_INFORMATION SHOWN_
● ● ●

-- ==== Sys2Proof/Laws/Tile.lean ====
section
/-! SUPPORT. What running one instruction does (Machine/Tile.lean): under `Runs` it is the instruction's own effect, on the
state as it stands; on a tile that takes no instruction nothing happens; a change to a core is a change to that core's
value. -/

namespace Sys2Proof.Laws

open Sys2Proof Sys2Proof.Machine

/-- Two changes of a core that agree on that core's value are one change. -/
theorem modCore_congr {s : State} {t : Nat} {f g : CoreRegs → CoreRegs} (h : f (s.core t) = g (s.core t)) :
    s.modCore t f = s.modCore t g := by
  simp only [State.modCore, State.modTile]
  rw [show ((s.tile t).core) = s.core t from rfl, h]

/-- A change of a core puts that core to a value. -/
theorem modCore_withCore (s : State) (t : Nat) (f : CoreRegs → CoreRegs) :
    s.modCore t f = s.withCore t (f (s.core t)) := modCore_congr rfl

theorem endLoop_inactive {s : State} {t : Nat} (h : (s.core t).dsp.active = false) : endLoop t s = s := by
  simp [endLoop, h]

/-- A fetch from the instruction cache changes nothing. -/
theorem fetchParcel_cached {s : State} {t a : Nat} (h : Cached t a s) : fetchParcel t a s = .go s := by
  obtain ⟨ha, hh, hc⟩ := h
  simp only [fetchParcel, ha, hh, hc]; rfl

/-- Outside a loop the loop cache is not asked. -/
theorem fetchInstr_inactive {s : State} {t : Nat} (hl : (s.core t).dsp.active = false) (n : Nat) :
    fetchInstr t n s = match fetchParcel t (s.core t).pc.toNat s with
      | .go s' => if n < 2 then .go s' else fetchParcel t ((s.core t).pc.toNat + 4) s'
      | r => r := by
  unfold fetchInstr
  rw [show (s.core t).inBody = false by rw [CoreRegs.inBody, hl]; rfl]
  rfl

/-- An instruction of `n` parcels that runs, runs on the state as it stands. -/
theorem runParcels_runs {s : State} {t n : Nat} (h : Runs t s)
    (h2 : 2 ≤ n → Cached t ((s.core t).pc.toNat + 4) s) (ok : Bool) (f : State → State) :
    runParcels t n ok f s = f s := by
  obtain ⟨hr, hf, hl⟩ := h
  have hi : fetchInstr t n s = .go s := by
    rw [fetchInstr_inactive hl, fetchParcel_cached hf]
    by_cases hn : n < 2
    · simp only [hn, if_true]
    · simp only [hn, if_false]; exact fetchParcel_cached (h2 (by omega))
  simp [runParcels, hr, endLoop_inactive hl, hi, CoreRegs.inBody, hl]

theorem runInstr_runs {s : State} {t : Nat} (h : Runs t s) (ok : Bool) (f : State → State) :
    runInstr t ok f s = f s := runParcels_runs h (by omega) ok f

theorem runLong_runs {s : State} {t : Nat} (h : RunsLong t s) (f : State → State) : runLong t f s = f s :=
  runParcels_runs h.1 (fun _ => h.2) false f

/-- A tile that takes no instruction does nothing. -/
theorem runParcels_notReady {s : State} {t : Nat} (h : ready t s = false) (n : Nat) (ok : Bool) (f : State → State) :
    runParcels t n ok f s = s := by
  simp [runParcels, h]

theorem runInstr_notReady {s : State} {t : Nat} (h : ready t s = false) (ok : Bool) (f : State → State) :
    runInstr t ok f s = s := runParcels_notReady h 1 ok f

/-- Outside a loop the next parcel follows. -/
theorem next_inactive {c : CoreRegs} {n : Nat} (h : c.dsp.active = false) :
    c.next n = { c with pc := c.pc + BitVec.ofNat 52 n } := by
  simp [CoreRegs.next, h]

/-- A register instruction that runs, outside a loop, changes its core and goes on to the next parcel. -/
theorem simple_runs {s : State} {t : Nat} (h : Runs t s) (ok : Bool) (f : CoreRegs → CoreRegs)
    (hd : (f (s.core t)).dsp.active = false) :
    simple t ok f s = s.modCore t fun c => { f c with pc := (f c).pc + 4 } := by
  rw [simple, runInstr_runs h]
  apply modCore_congr
  rw [next_inactive hd]; rfl

@[simp] theorem setG_pc (c : CoreRegs) (i : Nat) (v : Word) : (c.setG i v).pc = c.pc := by
  unfold CoreRegs.setG; split <;> rfl
@[simp] theorem setG_dsp (c : CoreRegs) (i : Nat) (v : Word) : (c.setG i v).dsp = c.dsp := by
  unfold CoreRegs.setG; split <;> rfl
@[simp] theorem setV_pc (c : CoreRegs) (i : Nat) (v : BitVec 1024) : (c.setV i v).pc = c.pc := rfl
@[simp] theorem setV_dsp (c : CoreRegs) (i : Nat) (v : BitVec 1024) : (c.setV i v).dsp = c.dsp := rfl
@[simp] theorem setP_pc (c : CoreRegs) (i : Nat) (v : BitVec 128) : (c.setP i v).pc = c.pc := by
  unfold CoreRegs.setP; split <;> rfl
@[simp] theorem setP_dsp (c : CoreRegs) (i : Nat) (v : BitVec 128) : (c.setP i v).dsp = c.dsp := by
  unfold CoreRegs.setP; split <;> rfl

/-- A general register after a write: g0 reads 0, the written register its value, every other one as before. -/
theorem gr_setG (c : CoreRegs) (i j : Nat) (v : Word) :
    (c.setG i v).gr j = if j = 0 then 0 else if j = i then v else c.gr j := by
  unfold CoreRegs.setG CoreRegs.gr
  by_cases hj : j = 0
  · simp [hj]
  · by_cases hi : i = 0
    · subst hi; simp [hj]
    · simp only [hi, if_false, hj]
      exact tab_get_set _ _ _ _ _

/-- A vector register after a write. -/
theorem vr_setV (c : CoreRegs) (i j : Nat) (v : BitVec 1024) :
    (c.setV i v).vr j = if j = i then v else c.vr j := tab_get_set _ _ _ _ _

/-- A predicate after a write: p0 reads all ones. -/
theorem pr_setP (c : CoreRegs) (i j : Nat) (v : BitVec 128) :
    (c.setP i v).pr j = if j = 0 then BitVec.allOnes 128 else if j = i then v else c.pr j := by
  unfold CoreRegs.setP CoreRegs.pr
  by_cases hj : j = 0
  · simp [hj]
  · by_cases hi : i = 0
    · subst hi; simp [hj]
    · simp only [hi, if_false, hj]
      exact tab_get_set _ _ _ _ _

/-- A general-register instruction that runs writes its result and goes on. -/
theorem toG_runs {s : State} {t : Nat} (h : Runs t s) (d : Nat) (f : CoreRegs → Word) :
    toG t d f s = s.modCore t fun c => { c.setG d (f c) with pc := c.pc + 4 } := by
  rw [toG, simple_runs h true _ (by simpa using h.2.2)]
  apply modCore_congr; simp

/-- A core in K mode that takes an exception enters M mode at its handler (R103). -/
theorem takeException_kmode {s : State} {t : Nat} (h : (s.core t).modeM = false) (cause addr : Nat) :
    ((takeException t cause addr s).core t) = (s.core t).enter (s.reg .TILE_MVEC t) cause addr := by
  rw [takeException, if_neg (by simp [h])]
  simp [showException, State.modTile, State.core]

end Sys2Proof.Laws
end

● ● ●

_DIRECTIONS_
Copy every line in the listing above where the string "register" turns up.

_EXPECTED OUTPUT_
/-- A register instruction that runs, outside a loop, changes its core and goes on to the next parcel. -/
/-- A general register after a write: g0 reads 0, the written register its value, every other one as before. -/
/-- A vector register after a write. -/
/-- A general-register instruction that runs writes its result and goes on. -/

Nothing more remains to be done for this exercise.